I spoke at PyCon 2022 about writing safe, elegant concurrent Python with threads. Here’s the video. Sorry about the choppy audio, the A/V at PyCon this year was a shitshow. Below is a written version of the talk.


A black and white drawing of a hip-looking young man with beard, pork pie hat, bow tie, and sunglasses

asyncio.

Asyncio is really hip. And not just asyncio—the older async frameworks like Twisted and Tornado, and more recent ones like Trio and Curio are hip, too. I think they deserve to be! I’m a big fan. I spent a lot of time contributing to Tornado and asyncio some years ago.

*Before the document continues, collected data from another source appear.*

-- ==== Sys2Proof/Machine/Ops.lean ====
section
/-! DEFINITION. The shared operations: checked accesses (00_scope.md R15, 40_execution.md R150 to R154), fetch, the stack
(47_stack.md R320, R321), cycle charging, and interrupt entry and return (60_exceptions.md R410, 48_control_flow.md R354). -/

namespace Sys2Proof.Machine

/-- The breakpoint check after an access of the given kind (R150, R151): "fires after the access completes" (R152). -/
def checkBreakpoint (kind : BreakpointKind) (a : Word) (s : State) : State :=
  if s.bpKind = kind ∧ s.bpAddr = a then s.setBpHit true else s

/-- `Read(a)`: one checked read (00_scope.md R15). -/
def read (a : Word) (s : State) : Byte × State :=
  let r := machineRead a s
  (r.1, checkBreakpoint .onRead a r.2)

/-- `Write(a, v)`: one checked write (R15). -/
def write (a : Word) (v : Byte) (s : State) : State :=
  checkBreakpoint .onWrite a (machineWrite a v s)

/-- A 16-bit value from its low byte at `lo` and its high byte at `hi`, the low byte read first (20_memory.md R85). -/
def readPair (lo hi : Word) (s : State) : Word × State :=
  let l := read lo s
  let h := read hi l.2
  (wordOf l.1 h.1, h.2)

/-- `Read16(a)` (00_scope.md R15). -/
def read16 (a : Word) (s : State) : Word × State := readPair a (a + 1) s

/-- `Charge(n)` (R15). -/
def charge (n : Nat) (s : State) : State := s.setCycleTime (s.cycleTime + n)

/-- `Fetch()` (R15): one checked read at PC, then PC plus 1, wrapping at 16 bits (10_state.md R32). -/
def fetchByte (s : State) : Byte × State :=
  let r := read s.pc s
  (r.1, r.2.setPc (r.2.pc + 1))

/-- The opcode fetch, which records the opcode in `current_instruction`, and the operand fetches (40_execution.md R145,
30_encoding.md R111). Every operand fetch of an instruction comes before its other accesses (41_addressing.md R188,
20_memory.md R94), so the instruction is known whole before it acts (log 5). -/
def fetchInstr (s : State) : Instr × State :=
  let o := fetchByte s
  let s₁ := o.2.setCurrent o.1
  match operandCount o.1 with
  | 0 => (decodeOpcode o.1 0 0, s₁)
  | 1 =>
    let b := fetchByte s₁
    (decodeOpcode o.1 b.1 0, b.2)
  | _ =>
    let b := fetchByte s₁
    let c := fetchByte b.2
    (decodeOpcode o.1 b.1 c.1, c.2)

/-- The address of the stack byte that S names: "the 256 bytes at address `0x0100 + s`" (10_state.md R31). -/
def stackAddr (sp : Byte) : Word := wordOf sp 0x01

/-- `Push(v)` (47_stack.md R320). -/
def push (v : Byte) (s : State) : State :=
  let s := write (stackAddr s.sp) v s
  s.setSp (s.sp - 1)

/-- `Pull()` (R321). -/
def pull (s : State) : Byte × State :=
  let s := s.setSp (s.sp + 1)
  read (stackAddr s.sp) s

/-- A 16-bit push: "push high byte before low byte" (20_memory.md R85). -/
def pushWord (w : Word) (s : State) : State := push (loByte w) (push (hiByte w) s)

/-- A 16-bit pull: the low byte first (R321). -/
def pullWord (s : State) : Word × State :=
  let lo := pull s
  let hi := pull lo.2
  (wordOf lo.1 hi.1, hi.2)

/-- The byte a push of P writes: bit 5 set, and bit 4 as P has it (10_state.md R36; 60_exceptions.md R410). -/
def pushedStatus (p : Byte) : Byte := putFlag p .u true

/-- Taking an exception: push the return address `ret`, write B, push P with bit 5 set, set I, load PC from the vector, charge
7 cycles. `brk` is the B bit: 0 for NMI and IRQ (60_exceptions.md R410), 1 for BRK (48_control_flow.md R353). -/
def takeException (vector ret : Word) (brk : Bool) (s : State) : State :=
  let s := pushWord ret s
  let s := s.setP (putFlag s.p .b brk)
  let s := push (pushedStatus s.p) s
  let s := s.setP (putFlag s.p .i true)
  let v := read16 vector s
  charge interruptCycles (v.2.setPc v.1)

/-- `EnterInterrupt(vector)` (R410): PC is pushed "pre-decremented by 1". -/
def enterInterrupt (vector : Word) (s : State) : State := takeException vector (s.pc - 1) false s

/-- The return of RTI: P verbatim, then the return address plus 1 (48_control_flow.md R354). -/
def returnFromInterrupt (s : State) : State :=
  let p := pull s
  let s := p.2.setP p.1
  let w := pullWord s
  w.2.setPc (w.1 + 1)

end Sys2Proof.Machine
end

My very first PyCon talk, in 2014, was called “What Is Async, How Does It Work, And When Should I Use It?” I was an early async booster.

Asyncio introduced a lot of Pythonistas to advanced control flows with Tasks, Futures, chaining, asyncio.gather, and so on. All this was really exciting! But there’s something a lot of Python programmers didn’t notice at the time: All this was already possible with threads, too.

A black and white drawing, by Charles Dana Gibson circa 1900, of an elegant young lady in an old-fashioned high-collared dress

Threads.

Compared to asyncio, threads seem hopelessly outdated. The cool kids will laugh at you if you use threads.

Concurrency and parallelism

Threads and asyncio are two ways to achieve concurrency.

Let’s avoid any confusion at the start: Concurrency is not parallelism. Parallelism is when your program executes code on multiple CPUs at once. Python mostly can’t do parallelism due to the Global Interpreter Lock. You can understand the GIL with a phrase short enough to fit on your hand: One thread runs Python, while N others sleep or await I/O. Learn more about the GIL from my PyCon talk a few years ago.

Photo of a hand with the following text written on its back: One thread runs Python, while N others sleep or await I/O.

So threads and asyncio have the same limitation: Neither threads nor asyncio Tasks can use multiple CPUs.

(An aside about multiprocessing, just so you know I know what you’re thinking: If you really need parallelism, use multiprocessing. That’s the only way to run Python code using multiple CPUs at once with standard Python. But coordinating and exchanging data among Python processes is much harder than with threads, only do this if you really have to.)

A woman drawn in 1950s comic-book style, with a frightened expression, exclaiming "Complexity!"

But in this article I’m not talking about parallelism, I’m talking about concurrency. Concurrency is dealing with events in partial order: your program is waiting for several things to happen, and they could occur in one of several sequences. By far the most important example is waiting for data on many network connections at once. Some network clients and most network servers have to support concurrency, sometimes very high concurrency. We can use threads or an async framework, such as asyncio, as our method of supporting concurrency.

Threads vs. asyncio

Memory

Which one should you use, threads or asyncio? Let’s start with asyncio’s main advantage: Very very high concurrency programs are more memory efficient with asyncio.

Here’s a chart of two simple programs spawning lots of threads (blue) and asyncio Tasks (red). Just importing asyncio means the red program starts with a higher memory footprint, but that doesn’t matter. What matters is, as concurrency increases, the red asyncio program’s memory grows slower.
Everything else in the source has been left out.